By the late 80's through the 90's, the popularity of Italian food cultivated the growing thirst for cappucinos and lattes frothed by a barista. Coffee evolved as a 'black two sugar' basic to a complicated beverage. Starbucks grabbed the trend and spread across the Globe just like Coca-Cola, satisfying the jittery cravings of the over-worked.
By the new millennium, paying for the privilege of ordering a 'skinny double-shot light foam vente latte' wasn't unusual for anyone. Starbucks had cleverly converted the proletariat into parting ways with 5 bucks at almost any point in the day, whether it be in an international airport or on one of the corners of your favourite neighbourhood. In the process, Starbucks served as a significant barometer of urban renewal and a cue for imminent gentrification throughout downtown cores.
But as of late, in Toronto, a noteworthy elevated change is in the air. People still crave coffee, but today fans of the libation have become expert aficionados, preferring a specific roasting process or even favoring a particular country's bean. Even the less coffee-savvy consumers have become increasingly discerning, rejecting the formulaic packaging and banal settings that accompany these ubiquitous coffee chains for the one-off entrepreneur. The truly custom coffee shop has arrived, and Torontonians love it!
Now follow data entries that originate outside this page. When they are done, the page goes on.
/-! ### updRegion -/

@[simp] theorem State.updRegion_agenda (cl r : Nat) (f : Region → Region) : (s.updRegion cl r f).agenda = s.agenda := rfl
@[simp] theorem State.updRegion_curCl (cl r : Nat) (f : Region → Region) : (s.updRegion cl r f).curCl = s.curCl := rfl
@[simp] theorem State.updRegion_curK (cl r : Nat) (f : Region → Region) : (s.updRegion cl r f).curK = s.curK := rfl
@[simp] theorem State.updRegion_curRid (cl r : Nat) (f : Region → Region) : (s.updRegion cl r f).curRid = s.curRid := rfl
@[simp] theorem State.updRegion_curEl (cl r : Nat) (f : Region → Region) : (s.updRegion cl r f).curEl = s.curEl := rfl
@[simp] theorem State.updRegion_fresh (cl r : Nat) (f : Region → Region) : (s.updRegion cl r f).fresh = s.fresh := rfl
@[simp] theorem State.updRegion_outbox (cl r : Nat) (f : Region → Region) : (s.updRegion cl r f).outbox = s.outbox := rfl
@[simp] theorem State.updRegion_cycle (cl r : Nat) (f : Region → Region) : (s.updRegion cl r f).cycle = s.cycle := rfl
@[simp] theorem State.updRegion_slot (cl r : Nat) (f : Region → Region) : (s.updRegion cl r f).slot = s.slot := rfl
@[simp] theorem State.updRegion_mem (cl r : Nat) (f : Region → Region) : (s.updRegion cl r f).mem = s.mem := rfl
@[simp] theorem State.updRegion_errs (cl r : Nat) (f : Region → Region) : (s.updRegion cl r f).errs = s.errs := rfl
@[simp] theorem State.updRegion_hid (cl r : Nat) (f : Region → Region) : (s.updRegion cl r f).hid = s.hid := rfl
@[simp] theorem State.updRegion_takes (cl r : Nat) (f : Region → Region) : (s.updRegion cl r f).takes = s.takes := rfl
@[simp] theorem State.updRegion_frecs (cl r : Nat) (f : Region → Region) : (s.updRegion cl r f).frecs = s.frecs := rfl
@[simp] theorem State.updRegion_fns (cl r : Nat) (f : Region → Region) : (s.updRegion cl r f).fns = s.fns := rfl
@[simp] theorem State.updRegion_dies (cl r : Nat) (f : Region → Region) : (s.updRegion cl r f).dies = s.dies := rfl
@[simp] theorem State.updRegion_pairs (cl r : Nat) (f : Region → Region) : (s.updRegion cl r f).pairs = s.pairs := rfl
@[simp] theorem State.updRegion_pkgId (cl r : Nat) (f : Region → Region) : (s.updRegion cl r f).pkgId = s.pkgId := rfl
@[simp] theorem State.updRegion_svLock (cl r : Nat) (f : Region → Region) : (s.updRegion cl r f).svLock = s.svLock := rfl
@[simp] theorem State.updRegion_svports (cl r : Nat) (f : Region → Region) : (s.updRegion cl r f).svports = s.svports := rfl
@[simp] theorem State.updRegion_routes (cl r : Nat) (f : Region → Region) : (s.updRegion cl r f).routes = s.routes := rfl
@[simp] theorem State.updRegion_pins (cl r : Nat) (f : Region → Region) : (s.updRegion cl r f).pins = s.pins := rfl
@[simp] theorem State.updRegion_reach (cl r : Nat) (f : Region → Region) : (s.updRegion cl r f).reach = s.reach := rfl
@[simp] theorem State.updRegion_svevt (cl r : Nat) (f : Region → Region) : (s.updRegion cl r f).svevt = s.svevt := rfl
@[simp] theorem State.updRegion_svvec (cl r : Nat) (f : Region → Region) : (s.updRegion cl r f).svvec = s.svvec := rfl
@[simp] theorem State.updRegion_rleases (cl r : Nat) (f : Region → Region) : (s.updRegion cl r f).rleases = s.rleases := rfl
@[simp] theorem State.updRegion_rwaits (cl r : Nat) (f : Region → Region) : (s.updRegion cl r f).rwaits = s.rwaits := rfl
@[simp] theorem State.updRegion_rplots (cl r : Nat) (f : Region → Region) : (s.updRegion cl r f).rplots = s.rplots := rfl
@[simp] theorem State.updRegion_pleases (cl r : Nat) (f : Region → Region) : (s.updRegion cl r f).pleases = s.pleases := rfl
@[simp] theorem State.updRegion_reqs (cl r : Nat) (f : Region → Region) : (s.updRegion cl r f).reqs = s.reqs := rfl
@[simp] theorem State.updRegion_pkglim (cl r : Nat) (f : Region → Region) : (s.updRegion cl r f).pkglim = s.pkglim := rfl
@[simp] theorem State.updRegion_pkgpwr (cl r : Nat) (f : Region → Region) : (s.updRegion cl r f).pkgpwr = s.pkgpwr := rfl
@[simp] theorem State.updRegion_peak (cl r : Nat) (f : Region → Region) : (s.updRegion cl r f).peak = s.peak := rfl
@[simp] theorem State.updRegion_bkmask (cl r : Nat) (f : Region → Region) : (s.updRegion cl r f).bkmask = s.bkmask := rfl
@[simp] theorem State.updRegion_bkwin (cl r : Nat) (f : Region → Region) : (s.updRegion cl r f).bkwin = s.bkwin := rfl
@[simp] theorem State.updRegion_steward (cl r : Nat) (f : Region → Region) : (s.updRegion cl r f).steward = s.steward := rfl

/-! ### updBank -/

@[simp] theorem State.updBank_agenda (cl n : Nat) (f : Bank → Bank) : (s.updBank cl n f).agenda = s.agenda := rfl
@[simp] theorem State.updBank_curCl (cl n : Nat) (f : Bank → Bank) : (s.updBank cl n f).curCl = s.curCl := rfl
@[simp] theorem State.updBank_curK (cl n : Nat) (f : Bank → Bank) : (s.updBank cl n f).curK = s.curK := rfl
@[simp] theorem State.updBank_curRid (cl n : Nat) (f : Bank → Bank) : (s.updBank cl n f).curRid = s.curRid := rfl
@[simp] theorem State.updBank_curEl (cl n : Nat) (f : Bank → Bank) : (s.updBank cl n f).curEl = s.curEl := rfl
@[simp] theorem State.updBank_fresh (cl n : Nat) (f : Bank → Bank) : (s.updBank cl n f).fresh = s.fresh := rfl
@[simp] theorem State.updBank_outbox (cl n : Nat) (f : Bank → Bank) : (s.updBank cl n f).outbox = s.outbox := rfl
@[simp] theorem State.updBank_cycle (cl n : Nat) (f : Bank → Bank) : (s.updBank cl n f).cycle = s.cycle := rfl
@[simp] theorem State.updBank_slot (cl n : Nat) (f : Bank → Bank) : (s.updBank cl n f).slot = s.slot := rfl
@[simp] theorem State.updBank_mem (cl n : Nat) (f : Bank → Bank) : (s.updBank cl n f).mem = s.mem := rfl
@[simp] theorem State.updBank_errs (cl n : Nat) (f : Bank → Bank) : (s.updBank cl n f).errs = s.errs := rfl
@[simp] theorem State.updBank_hid (cl n : Nat) (f : Bank → Bank) : (s.updBank cl n f).hid = s.hid := rfl
@[simp] theorem State.updBank_takes (cl n : Nat) (f : Bank → Bank) : (s.updBank cl n f).takes = s.takes := rfl
@[simp] theorem State.updBank_frecs (cl n : Nat) (f : Bank → Bank) : (s.updBank cl n f).frecs = s.frecs := rfl
@[simp] theorem State.updBank_fns (cl n : Nat) (f : Bank → Bank) : (s.updBank cl n f).fns = s.fns := rfl
@[simp] theorem State.updBank_dies (cl n : Nat) (f : Bank → Bank) : (s.updBank cl n f).dies = s.dies := rfl
@[simp] theorem State.updBank_pairs (cl n : Nat) (f : Bank → Bank) : (s.updBank cl n f).pairs = s.pairs := rfl
@[simp] theorem State.updBank_pkgId (cl n : Nat) (f : Bank → Bank) : (s.updBank cl n f).pkgId = s.pkgId := rfl
@[simp] theorem State.updBank_svLock (cl n : Nat) (f : Bank → Bank) : (s.updBank cl n f).svLock = s.svLock := rfl
@[simp] theorem State.updBank_svports (cl n : Nat) (f : Bank → Bank) : (s.updBank cl n f).svports = s.svports := rfl
@[simp] theorem State.updBank_routes (cl n : Nat) (f : Bank → Bank) : (s.updBank cl n f).routes = s.routes := rfl
@[simp] theorem State.updBank_pins (cl n : Nat) (f : Bank → Bank) : (s.updBank cl n f).pins = s.pins := rfl
@[simp] theorem State.updBank_reach (cl n : Nat) (f : Bank → Bank) : (s.updBank cl n f).reach = s.reach := rfl
@[simp] theorem State.updBank_svevt (cl n : Nat) (f : Bank → Bank) : (s.updBank cl n f).svevt = s.svevt := rfl
@[simp] theorem State.updBank_svvec (cl n : Nat) (f : Bank → Bank) : (s.updBank cl n f).svvec = s.svvec := rfl
@[simp] theorem State.updBank_rleases (cl n : Nat) (f : Bank → Bank) : (s.updBank cl n f).rleases = s.rleases := rfl
@[simp] theorem State.updBank_rwaits (cl n : Nat) (f : Bank → Bank) : (s.updBank cl n f).rwaits = s.rwaits := rfl
@[simp] theorem State.updBank_rplots (cl n : Nat) (f : Bank → Bank) : (s.updBank cl n f).rplots = s.rplots := rfl
@[simp] theorem State.updBank_pleases (cl n : Nat) (f : Bank → Bank) : (s.updBank cl n f).pleases = s.pleases := rfl
@[simp] theorem State.updBank_reqs (cl n : Nat) (f : Bank → Bank) : (s.updBank cl n f).reqs = s.reqs := rfl
@[simp] theorem State.updBank_pkglim (cl n : Nat) (f : Bank → Bank) : (s.updBank cl n f).pkglim = s.pkglim := rfl
@[simp] theorem State.updBank_pkgpwr (cl n : Nat) (f : Bank → Bank) : (s.updBank cl n f).pkgpwr = s.pkgpwr := rfl
@[simp] theorem State.updBank_peak (cl n : Nat) (f : Bank → Bank) : (s.updBank cl n f).peak = s.peak := rfl
@[simp] theorem State.updBank_bkmask (cl n : Nat) (f : Bank → Bank) : (s.updBank cl n f).bkmask = s.bkmask := rfl
@[simp] theorem State.updBank_bkwin (cl n : Nat) (f : Bank → Bank) : (s.updBank cl n f).bkwin = s.bkwin := rfl
@[simp] theorem State.updBank_steward (cl n : Nat) (f : Bank → Bank) : (s.updBank cl n f).steward = s.steward := rfl

/-! ### updIn -/

@[simp] theorem State.updIn_agenda (cl p : Nat) (f : InPort → InPort) : (s.updIn cl p f).agenda = s.agenda := rfl
@[simp] theorem State.updIn_curCl (cl p : Nat) (f : InPort → InPort) : (s.updIn cl p f).curCl = s.curCl := rfl
@[simp] theorem State.updIn_curK (cl p : Nat) (f : InPort → InPort) : (s.updIn cl p f).curK = s.curK := rfl
@[simp] theorem State.updIn_curRid (cl p : Nat) (f : InPort → InPort) : (s.updIn cl p f).curRid = s.curRid := rfl
@[simp] theorem State.updIn_curEl (cl p : Nat) (f : InPort → InPort) : (s.updIn cl p f).curEl = s.curEl := rfl
@[simp] theorem State.updIn_fresh (cl p : Nat) (f : InPort → InPort) : (s.updIn cl p f).fresh = s.fresh := rfl
@[simp] theorem State.updIn_outbox (cl p : Nat) (f : InPort → InPort) : (s.updIn cl p f).outbox = s.outbox := rfl
@[simp] theorem State.updIn_cycle (cl p : Nat) (f : InPort → InPort) : (s.updIn cl p f).cycle = s.cycle := rfl
@[simp] theorem State.updIn_slot (cl p : Nat) (f : InPort → InPort) : (s.updIn cl p f).slot = s.slot := rfl
@[simp] theorem State.updIn_mem (cl p : Nat) (f : InPort → InPort) : (s.updIn cl p f).mem = s.mem := rfl
@[simp] theorem State.updIn_errs (cl p : Nat) (f : InPort → InPort) : (s.updIn cl p f).errs = s.errs := rfl
@[simp] theorem State.updIn_hid (cl p : Nat) (f : InPort → InPort) : (s.updIn cl p f).hid = s.hid := rfl
@[simp] theorem State.updIn_takes (cl p : Nat) (f : InPort → InPort) : (s.updIn cl p f).takes = s.takes := rfl
@[simp] theorem State.updIn_frecs (cl p : Nat) (f : InPort → InPort) : (s.updIn cl p f).frecs = s.frecs := rfl
@[simp] theorem State.updIn_fns (cl p : Nat) (f : InPort → InPort) : (s.updIn cl p f).fns = s.fns := rfl
@[simp] theorem State.updIn_dies (cl p : Nat) (f : InPort → InPort) : (s.updIn cl p f).dies = s.dies := rfl
@[simp] theorem State.updIn_pairs (cl p : Nat) (f : InPort → InPort) : (s.updIn cl p f).pairs = s.pairs := rfl
@[simp] theorem State.updIn_pkgId (cl p : Nat) (f : InPort → InPort) : (s.updIn cl p f).pkgId = s.pkgId := rfl
@[simp] theorem State.updIn_svLock (cl p : Nat) (f : InPort → InPort) : (s.updIn cl p f).svLock = s.svLock := rfl
@[simp] theorem State.updIn_svports (cl p : Nat) (f : InPort → InPort) : (s.updIn cl p f).svports = s.svports := rfl
@[simp] theorem State.updIn_routes (cl p : Nat) (f : InPort → InPort) : (s.updIn cl p f).routes = s.routes := rfl
@[simp] theorem State.updIn_pins (cl p : Nat) (f : InPort → InPort) : (s.updIn cl p f).pins = s.pins := rfl
@[simp] theorem State.updIn_reach (cl p : Nat) (f : InPort → InPort) : (s.updIn cl p f).reach = s.reach := rfl
@[simp] theorem State.updIn_svevt (cl p : Nat) (f : InPort → InPort) : (s.updIn cl p f).svevt = s.svevt := rfl
@[simp] theorem State.updIn_svvec (cl p : Nat) (f : InPort → InPort) : (s.updIn cl p f).svvec = s.svvec := rfl
@[simp] theorem State.updIn_rleases (cl p : Nat) (f : InPort → InPort) : (s.updIn cl p f).rleases = s.rleases := rfl
@[simp] theorem State.updIn_rwaits (cl p : Nat) (f : InPort → InPort) : (s.updIn cl p f).rwaits = s.rwaits := rfl
@[simp] theorem State.updIn_rplots (cl p : Nat) (f : InPort → InPort) : (s.updIn cl p f).rplots = s.rplots := rfl
@[simp] theorem State.updIn_pleases (cl p : Nat) (f : InPort → InPort) : (s.updIn cl p f).pleases = s.pleases := rfl
@[simp] theorem State.updIn_reqs (cl p : Nat) (f : InPort → InPort) : (s.updIn cl p f).reqs = s.reqs := rfl
@[simp] theorem State.updIn_pkglim (cl p : Nat) (f : InPort → InPort) : (s.updIn cl p f).pkglim = s.pkglim := rfl
@[simp] theorem State.updIn_pkgpwr (cl p : Nat) (f : InPort → InPort) : (s.updIn cl p f).pkgpwr = s.pkgpwr := rfl
@[simp] theorem State.updIn_peak (cl p : Nat) (f : InPort → InPort) : (s.updIn cl p f).peak = s.peak := rfl
@[simp] theorem State.updIn_bkmask (cl p : Nat) (f : InPort → InPort) : (s.updIn cl p f).bkmask = s.bkmask := rfl
@[simp] theorem State.updIn_bkwin (cl p : Nat) (f : InPort → InPort) : (s.updIn cl p f).bkwin = s.bkwin := rfl
@[simp] theorem State.updIn_steward (cl p : Nat) (f : InPort → InPort) : (s.updIn cl p f).steward = s.steward := rfl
I realized how fast this growing trend was happening when I took a stroll down Queen Street West, after snapping some photos of our dynamite new listing in Bob Mitchell's converted knitting mill factory located at 676 Richmond Street West. Around the corner and across the street is Quaff, a charming coffee shop that caters to the yakkety yak set seeking the airyness of comfortable design, jazz tunes, free wi-fi and tasty tid-bits like their perfectly executed buttery croissants. Down the street and across from Trinity Bellwoods Park is The White Squirrel Coffee Shop, a sun-drenched little oasis serving fair trade coffee and cream. And between the two is the southern italian pit stop Terroni which makes brilliant sandwiches and lattes (shout out to my pal Norm who works there!), Dufflets bakery with their decent coffee and arguably the city's best chocolate and key lime mousse tarts (a dessert favourite at my dinner parties), and The Red Tea Box which is renown for its deliciously eclectic High Teas (Torontonians are almost equally fascinated with tea) complete with inventive scones, finger sandwiches and pretty tea cakes. Even at the top end of Trinity Bellwoods on Dundas is The Common Mule, with its resident DJ proprietor who spins great tunes, making being juiced on their 'counter-culture coffee' extra easy.
It looks like the explosion of charming coffee shops throughout the City signifies our addiction to coffee, and the wagging tongues required for a good kaffeklatsch, is alive and well. I like it. It's a sign our dynamic city remains vibrant, even if it's only because we're kicking spry on caffeine.